I mixed three of them and handed Schoemeister his. He accepted it with a slim, well-cared-for hand that went with the rest of him, which was equally well tended. He was not yet forty, looked even younger, and wore dark, quiet clothes that almost made him look like a successful corporate executive whose career was a couple of years ahead of schedule. He looked like that until you noticed his shoes. And his mouth. The shoes were black alligator with large silver buckles that got encouragement from the white, brushed-suede fleurs-de-lis that decorated each toe. I had read somewhere, probably in a barber shop, that Jimmy Twoshoes had more than two hundred pairs of customcobbled footwear and sometimes wore as many as six different pairs in a day. But he had only one mouth, and there was nothing he could do about that, although he had tried hard enough. The twelve puckered white scars were still there where they had sewed his lips together with fishing line in 1961. The heavy mustache he wore failed to disguise the scars that twisted his mouth into a perpetual snarl. The Chicago police never did learn who had sewed Schoemeister’s lips together, nor would Schoemeister tell them. During the month after he was released from the hospital funerals were held for four of Schoemeister’s more prominent contemporaries. They had all died messily and none of their caskets was opened during their funerals.

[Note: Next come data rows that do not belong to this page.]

/-- A fault met by a beat: a replayable one parks the copy (R155), a violation discards the context's copies (R156), any
other is fatal. -/
def State.copyFault (s : State) (a : Agent) (r : CopyRec) (f : EngFault) : State :=
  if f.code == .vfViolation then
    (s.modCore a.core fun c => { c with ce := c.ce.filter fun x => x.cid != a.cid }).engineFault a.cid (a.coreOf r s) 1 .vfViolation 0 0 r.seq f.va
  else if f.code.replayable then
    let s := match f.code with
      | .notPresent => s
      | _ => s.modCore a.core fun c => c.discard a.asid f.va
    let s := s.postFault a.core a.vf none 0 (faultRecord f.va a.asid f.code f.kind 3 a.core r.slot r.split 1 0)
    s.modCopy a.core r.seq fun x => { x with st := .parked, pages := [lookupPage f.va], wasParked := true }
  else s.copyFatal a r (causeOf f.code) 0 f.va

/-- What of the checks of R312 and R139 a copy record fails when it is resumed (R396): the cause, with the address. A barrier whose translation
fails in a way that a replay may mend is met again at the copy's next credit. -/
def Agent.recheck (a : Agent) (r : CopyRec) (tags : Nat) (s : State) : State × Option (Byte × W64) :=
  let four (x : W64) : Bool := x.toNat % 4 == 0
  let inAlloc (x : W64) (n : Nat) : Bool := x.toNat - alcoveBase.toNat + n ≤ a.alcSize
  let check := copyFaults a.sup inAlloc
  let found := match r.kind with
    | .cpy => check [r.src, r.dst] (if r.follow.isSome then [r.dst] else []) [(r.src, r.len), (r.dst, r.len)] [] (four r.src && four r.dst && lenOk r.len) r.bar
    | .cpyz => check [r.dst] [] [(r.dst, r.len)] [] (four r.dst && lenOk r.len) r.bar
    | .cpyr => check [r.src, r.dst] [r.src] [(r.src, r.len)] [r.dst] (four r.src && four r.dst && lenOk r.len) r.bar
    | .cpyl => check [r.src, r.dst] [r.dst] [(r.dst, 32)] [] (r.dst.toNat % 32 == 0) r.bar
    | .cpyt =>
      let (al, m) := if r.store then (r.src, r.dst) else (r.dst, r.src)
      check [m, al] [al] [(al, 1)] [] (al.toNat % 16 == 0 && m.toNat % 64 == 0) r.bar
  if tags ≤ r.tag then (s, some (0x11, 0))
  else match found, r.bar with
    | some c, _ => (s, some (causeOf c, 0))
    | none, none => (s, none)
    | none, some b => match a.barPlace b s with
      | (s, .error f) => (s, if f.code.replayable then none else some (causeOf f.code, f.va))
      | (s, .ok _) => (s, none)

/-- What a beat will do: its destination, bytes, and the value; `none` for clipped elements. -/
structure Beat where
  dst : Option W64
  n : Nat
  val : Nat
  filled : Bool

/-- The elements of a lattice lie in TYPE memory (R138). -/
def Accept.lattice : Accept := ⟨[0], some .aperture, false⟩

“We got a nice little town here,” Necessary said after he took a swallow of his drink.
“I noticed,” Schoemeister said.
“Got some new industry and more on the way. Got one of the best little beaches on the Gulf. The niggers have been fairly quiet up till now. Nice big Air Force depot about fifteen miles out of town helps keep the unemployment down. Got a good, clean, local government that listens to reason. Of course, Swankerton’s no Chicago, but it’s a real nice little city where you can still walk the streets safe at night. You here on a vacation?”
“Vacation,” Schoemeister said.
“There’ve been some changes here recently,” Necessary said. “They put me in as chief of police and Mr. Dye’s my new special assistant and it’s sort of up to us to look out for law and order.”
“I hear the last chief of police shot himself,” Schoemeister said.
“He sure did, poor guy. Pressure, I guess. Funny you’d bring that up, but a good friend of his left town this afternoon sudden like. Name’s Ramsey Lynch. Ever heard of him?”
Schoemeister nodded. He did it carefully. “I’ve heard of him.”
“Well, he was quite prominent here in certain circles. Had a lot of interests.”
“Who’s looking after them for him?” Schoemeister said, and I decided that he knew what the right questions were.